Department of Experimental Medicine, TOR, University of Rome "Tor Vergata", Rome, Italy.
IDI-IRCCS, Rome, Italy.
Cell Death Dis. 2024 Nov 14;15(11):830. doi: 10.1038/s41419-024-07159-7.
Unraveling the molecular nature of skin aging and keratinocyte senescence represents a challenging research project in epithelial biology. In this regard, depletion of p63, a p53 family transcription factor prominently expressed in human and mouse epidermis, accelerates both aging and the onset of senescence markers in vivo animal models as well as in ex vivo keratinocytes. Nonetheless, the biochemical link between p63 action and senescence phenotype remains largely unexplored. In the present study, through ultrahigh performance liquid chromatography-tandem mass spectroscopy (UPLC-MS/MS) and gas chromatography/mass spectrometry (GC/MS) metabolomic analysis, we uncover interesting pathways linking replicative senescence to metabolic alterations during p63 silencing in human keratinocytes. Integration of our metabolomic profiling data with targeted transcriptomic investigation empowered us to demonstrate that absence of p63 and senescence share similar modulation profiles of oxidative stress markers, pentose phosphate pathway metabolites and lyso-glycerophospholipids, the latter due to enhanced phospholipases gene expression profile often under p63 direct/indirect gene control. Additional biochemical features identified in deranged keratinocytes include a relevant increase in lipids production, glucose and pyruvate levels as confirmed by upregulation of gene expression of key lipid synthesis and glycolytic enzymes, which, together with improved vitamins uptake, characterize senescence phenotype. Silencing of p63 in keratinocytes instead, translates into a blunted flux of metabolites through both glycolysis and the Krebs cycle, likely due to a p63-dependent reduction of hexokinase 2 and citrate synthase gene expression. Our findings highlight the potential role of p63 in counteracting keratinocyte senescence also through fine regulation of metabolite levels and relevant biochemical pathways. We believe that our research might contribute significantly to the discovery of new implications of p63 in keratinocyte senescence and related diseases.

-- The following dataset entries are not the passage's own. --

-- ==== Sys2Proof/Laws/Exec.lean ====
section
/-! SUPPORT. What `exec` can do: every command answers a next state whose outputs are settled and whose queue is the one it had; and from the
operation that a row's `exec` applies to what the statements ask of it. -/

namespace Sys2Proof.Machine

/-- Every command answers a next state: another device with its outputs settled, the same queue. -/
theorem exec_settles (c : Instr) (s : State) : ∃ d : Device, exec c s = .next { s with dev := d.settle } := by
  cases c <;> exact ⟨_, rfl⟩

@[simp] theorem State.onDev_pending (s : State) (f : Device → Device) : (s.onDev f).pending = s.pending := rfl
@[simp] theorem State.onDevX_pending (s : State) (f : Device → Device) : (s.onDevX f).pending = s.pending := rfl
@[simp] theorem State.onHost_pending (s : State) (f : Device → Device) : (s.onHost f).pending = s.pending := rfl
@[simp] theorem State.onDev_dev (s : State) (f : Device → Device) : (s.onDev f).dev = (f s.dev).settle := rfl

/-- A row whose command applies an operation and settles the outputs. -/
theorem yields_of_exec {i : Instr} {s : State} {f : Device → Device} {p : Device → Prop} (hx : exec i s = .next (s.onDev f)) (hp : p (f s.dev)) :
    Yields i s p := ⟨f s.dev, hx, hp⟩

/-- A row whose command may let held commands start and cells follow, where no command is held. -/
theorem yieldsCells_of_exec {i : Instr} {s : State} {f : Device → Device} {p : Device → Prop} (hx : exec i s = .next (s.onDevX f))
    (h : s.dev.cmd.held = []) (hp : p (f s.dev)) : YieldsCells i s p := by
  refine ⟨f s.dev, ?_, hp⟩
  rw [hx]
  simp [State.onDevX, Device.follow, Device.afterwards, h]

/-- The same of a row of the host's port, while the endpoint serves. -/
theorem yieldsCells_of_host {i : Instr} {s : State} {f : Device → Device} {p : Device → Prop} (hx : exec i s = .next (s.onHost f))
    (h : s.dev.cmd.held = []) (hu : s.dev.pcieUp = true) (hr : s.dev.running = true) (hp : p (f s.dev)) : YieldsCells i s p := by
  refine yieldsCells_of_exec (f := fun d => if d.pcieUp && d.running then f d else d) hx h ?_
  simpa [hu, hr] using hp

/-- The same while the endpoint does not serve: nothing reaches the device. -/
theorem yieldsCells_of_host_down {i : Instr} {s : State} {f : Device → Device} {p : Device → Prop} (hx : exec i s = .next (s.onHost f))
    (h : s.dev.cmd.held = []) (hu : s.dev.pcieUp = false) (hp : p s.dev) : YieldsCells i s p := by
  refine yieldsCells_of_exec (f := fun d => if d.pcieUp && d.running then f d else d) hx h ?_
  simpa [hu] using hp

/-- A cell addressed to the device is carried out with time come to its instant. -/
theorem Device.receive_addressed {d : Device} {p : Port} {c : Cell} {ty : Nat} (h : d.Addressed p c ty) (t : Nat) (k : Device → Device) :
    d.receive p.val c t ty k = k (d.at t) := by
  obtain ⟨⟨a1, a2, a3, a4⟩, a5, a6, a7⟩ := h
  have hp : ∀ k, (d.at t).port k = d.port k := fun _ => rfl
  have hi : (d.at t).reg.id = some c.dest := a7
  simp [Device.receive, a1, a2, a3, a4, hp, a5, a6, a7, hi]

end Sys2Proof.Machine
end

揭示皮肤衰老和角质形成细胞衰老的分子本质是上皮生物学中具有挑战性的研究项目。在这方面,p53 家族转录因子 p63 的耗竭会加速体内动物模型以及体外角质形成细胞的衰老和衰老标志物的出现。然而,p63 作用与衰老表型之间的生化联系在很大程度上仍未得到探索。在本研究中,我们通过超高效液相色谱-串联质谱(UPLC-MS/MS)和气相色谱/质谱(GC/MS)代谢组学分析,揭示了有趣的途径,将复制性衰老与 p63 沉默后角质形成细胞代谢改变联系起来。将我们的代谢组学分析数据与靶向转录组学研究相结合,使我们能够证明 p63 缺失和衰老在氧化应激标志物、戊糖磷酸途径代谢物和溶甘油磷脂的代谢改变方面具有相似的调节模式,后者是由于增强了通常受 p63 直接/间接基因控制的磷脂酶基因表达谱。在失调的角质形成细胞中还确定了其他生化特征,包括脂质、葡萄糖和丙酮酸盐水平的显著增加,这是通过关键脂质合成和糖酵解酶的基因表达上调来证实的,这与改善维生素摄取一起,构成了衰老表型的特征。在角质形成细胞中沉默 p63 会导致糖酵解和三羧酸循环中代谢物通量的明显减少,这可能是由于 p63 依赖性降低了己糖激酶 2 和柠檬酸合酶的基因表达。我们的研究结果强调了 p63 通过精细调节代谢物水平和相关生化途径来抵抗角质形成细胞衰老的潜在作用。我们相信,我们的研究可能会对发现 p63 在角质形成细胞衰老和相关疾病中的新作用做出重要贡献。